As I’ve said before and I’m sure you’ve gathered by now, I’m often drawn to a lot of darker media. I watch, read, play, and listen to a lot of content from the horror and thriller genres. Cuteness, isn’t something I come across a lot in my gaming repertoire, so I’ll often forget how much I like it. Underhero was a well-timed, well-placed reminder that I do (in fact) like things to be cute, quirky, and fun. When I say cute, though, I don’t use that to mean the game feels childish. As described on itch.io and Steam, Underhero follows a nameless, masked minion of the game’s main villain being sent on a villainous quest after the world’s hero has failed. Or does it?
Unbeknownst to the villain (Mr. Stitches) the Masked Kid you play as is an accidental overachiever who ends up secretly undermining Mr. Stitches’ villainous goals. He does this with the help of Elizabeth IV, the talking, magical sword hilt left behind by the Underhero world’s fallen hero. In the process, it jokes about corporate culture, silent protagonists, video game characters who are evil “just because they are” that exist solely to be killed by the hero, and more.
True enough, the jokes written into Underhero might not always land perfectly. Quirky humor can be an exercise in trial and error, and can more than anything be a demonstration that humor isn’t one-size-fits-all. That’s not a true fault of the game in my eyes, but I can see that some of the jokes that were funny to me might not be to other gamers and vice versa. In any case, though, even the comedy beats that didn’t immediately stick the landing grew on me as I progressed through the game.

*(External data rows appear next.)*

-- ==== Sys2Proof/Laws/Ops.lean ====
section
/-! SUPPORT. For each shared operation, once, what it can do: the checks at issue, going on, the stream accesses. -/

namespace Sys2Proof.Machine

variable {s t : State} {i : Instr} {k rule : State → Result}

/-- All checks pass exactly when the word is legal, no command runs or this one may overlap it, and the sequence and the range
conditions hold (R96). -/
theorem checks_eq_none : checks i s = none ↔
    i.wf = true ∧ (s.busy = false ∨ mayOverlap i = true) ∧ seqOk i s = true ∧ rangeOk i s = true := by
  unfold checks
  cases i.wf <;> cases s.busy <;> cases mayOverlap i <;> cases seqOk i s <;> cases rangeOk i s <;> simp

/-- A failed check answers one of the four rejections (R93). -/
theorem checks_eq_some {r : BitVec 4} (h : checks i s = some r) :
    r = rejIllegal ∨ r = rejBusy ∨ r = rejSeq ∨ r = rejRange := by
  unfold checks at h
  split at h
  · simp_all
  · split at h
    · simp_all
    · split at h
      · simp_all
      · split at h <;> simp_all

theorem issued_of_pass (h : checks i s = none) : issued i s rule = rule (s.accept i) := by simp [issued, h]

theorem issued_of_fail {r : BitVec 4} (h : checks i s = some r) : issued i s rule = .next (s.respond r 0) := by
  simp [issued, h, reject]

/-- What issuing a command can do: a rejection that changes nothing but the response channel, or the accept and the command's
rule (R96). -/
theorem issued_cases (i : Instr) (s : State) (rule : State → Result) :
    (∃ r, checks i s = some r ∧ issued i s rule = .next (s.respond r 0)) ∨
      checks i s = none ∧ issued i s rule = rule (s.accept i) := by
  cases h : checks i s with
  | none => exact .inr ⟨rfl, issued_of_pass h⟩
  | some r => exact .inl ⟨r, rfl, issued_of_fail h⟩

@[simp] theorem andThen_next : andThen (.next s) k = k s := rfl
@[simp] theorem andThen_fault (f : Fault) : andThen (.fault f) k = .fault f := rfl
@[simp] theorem andThen_refused (r : Refusal) : andThen (.refused r) k = .refused r := rfl

theorem andThen_eq_next {r : Result} : andThen r k = .next t ↔ ∃ s, r = .next s ∧ k s = .next t := by
  cases r <;> simp [andThen]

theorem andThen_assoc (r : Result) (k l : State → Result) :
    andThen (andThen r k) l = andThen r fun s => andThen (k s) l := by
  cases r <;> rfl

section InPop
variable {k : Option Byte → State → Result} {rest : List Item}

theorem inPop_nil (h : s.inq = []) : inPop s k = .next s := by simp [inPop, h]

theorem inPop_byte {b : Byte} (h : s.inq = .byte b :: rest) : inPop s k = k (some b) (s.popped (.byte b) rest) := by
  simp [inPop, h]

theorem inPop_eos (h : s.inq = .eos :: rest) : inPop s k = k none (s.popped .eos rest) := by simp [inPop, h]

theorem inPop_fail (h : s.inq = .fail :: rest) : inPop s k = .next ((s.popped .fail rest).raise .ioSource) := by
  simp [inPop, h]

/-- What InPop can do: wait, give a byte, give EOS, raise Err(IO, 1) (R67). -/
theorem inPop_cases (s : State) (k : Option Byte → State → Result) :
    (s.inq = [] ∧ inPop s k = .next s) ∨
    (∃ b rest, s.inq = .byte b :: rest ∧ inPop s k = k (some b) (s.popped (.byte b) rest)) ∨
    (∃ rest, s.inq = .eos :: rest ∧ inPop s k = k none (s.popped .eos rest)) ∨
    (∃ rest, s.inq = .fail :: rest ∧ inPop s k = .next ((s.popped .fail rest).raise .ioSource)) := by
  rcases h : s.inq with _ | ⟨it, rest⟩
  · exact .inl ⟨rfl, inPop_nil h⟩
  · cases it with
    | byte b => exact .inr (.inl ⟨b, rest, rfl, inPop_byte h⟩)
    | eos => exact .inr (.inr (.inl ⟨rest, rfl, inPop_eos h⟩))
    | fail => exact .inr (.inr (.inr ⟨rest, rfl, inPop_fail h⟩))

end InPop

section OutPush
variable {b : Byte}

theorem outPush_waits (h : s.nextAnswer = none) : outPush b s k = .next s := by simp [outPush, h]

theorem outPush_ok (h : s.nextAnswer = some .ok) : outPush b s k = k (s.pushed b) := by simp [outPush, h]

theorem outPush_fail (h : s.nextAnswer = some .fail) : outPush b s k = .next (s.answered.raise .ioSink) := by
  simp [outPush, h]

/-- What OutPush can do: wait, deliver the byte, raise Err(IO, 2) (R68). -/
theorem outPush_cases (b : Byte) (s : State) (k : State → Result) :
    (s.nextAnswer = none ∧ outPush b s k = .next s) ∨
    (s.nextAnswer = some .ok ∧ outPush b s k = k (s.pushed b)) ∨
    (s.nextAnswer = some .fail ∧ outPush b s k = .next (s.answered.raise .ioSink)) := by
  rcases h : s.nextAnswer with _ | a
  · exact .inl ⟨rfl, outPush_waits h⟩
  · cases a with
    | ok => exact .inr (.inl ⟨rfl, outPush_ok h⟩)
    | fail => exact .inr (.inr ⟨rfl, outPush_fail h⟩)

end OutPush

/-- The next answer depends on the sink's part of the state only. -/
theorem nextAnswer_congr (h : t.sinkAnswers = s.sinkAnswers) (h' : t.sinkThen = s.sinkThen) :
    t.nextAnswer = s.nextAnswer := by simp [State.nextAnswer, h, h']

@[simp] theorem busy_of_idle (h : s.phase = .idle) : s.busy = false := by simp [State.busy, h]

theorem busy_iff : s.busy = true ↔ s.phase ≠ .idle := by simp [State.busy]

end Sys2Proof.Machine
end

Let’s move forward to the game mechanics. The platforming in Underhero is fairly standard and easy to get the hang of, offering smooth, fluid gameplay as you navigate a range of environments well-balanced between combat, puzzles, and exploration. The early tutorial segments of the game might feel a little cheesy or contrived. However, I would prefer this over being tossed in the deep end with few (or no) pointers about mastering the controls. Not least because of the learning curve when it comes to the combat mechanic of the game, which is neither wholly real-time, nor turn-based, but, as the game developer describes it, timing-based.
You are given opportunities to learn each of the aspects of combat, especially where it concerns reflexes, different weapons, and learning the patterns of the various enemies you will face. They give you these opportunities without the consequences of learning and failure being unduly punishing. I think this was absolutely the right choice on Underhero’s development end. These opportunities to scale the learning curve make it especially rewarding once you do get the hang of the mechanics. It becomes so rewarding because the checkpoints and save locations in the game are quite sparsely scattered.
This encourages thorough exploration to search for secrets. It also requires you to have a solid understanding of the combat systems, and requires that you make clever choices about which attributes to improve when you level up. All of these things are important so you can take full advantage of all that the game has to offer, without being sent back to a checkpoint rather far from where your playable character died.
The only real critique I have of this game is very small. In fact, it is set against how much I like this game, and all the positives it has to offer. Indeed, this issue only stumped me a small handful of times as I was playing, and the gameplay is overall very fluid. I ran into a little trouble in just a few places where the controls would get the tiniest bit buggy, usually when trying to look at certain maps of a given level that I had entered. However, the maps aren’t that important, as you can uncover the same information through thorough exploration, which the game encourages anyway.
In short: Underhero is fun. It’s cute. It’s low-threshold, self-aware, creative, visually and mechanically enjoyable. Although it may hit a few small bugs or snags, these don’t outweigh the positives by any means. I can confidently recommend giving it a shot.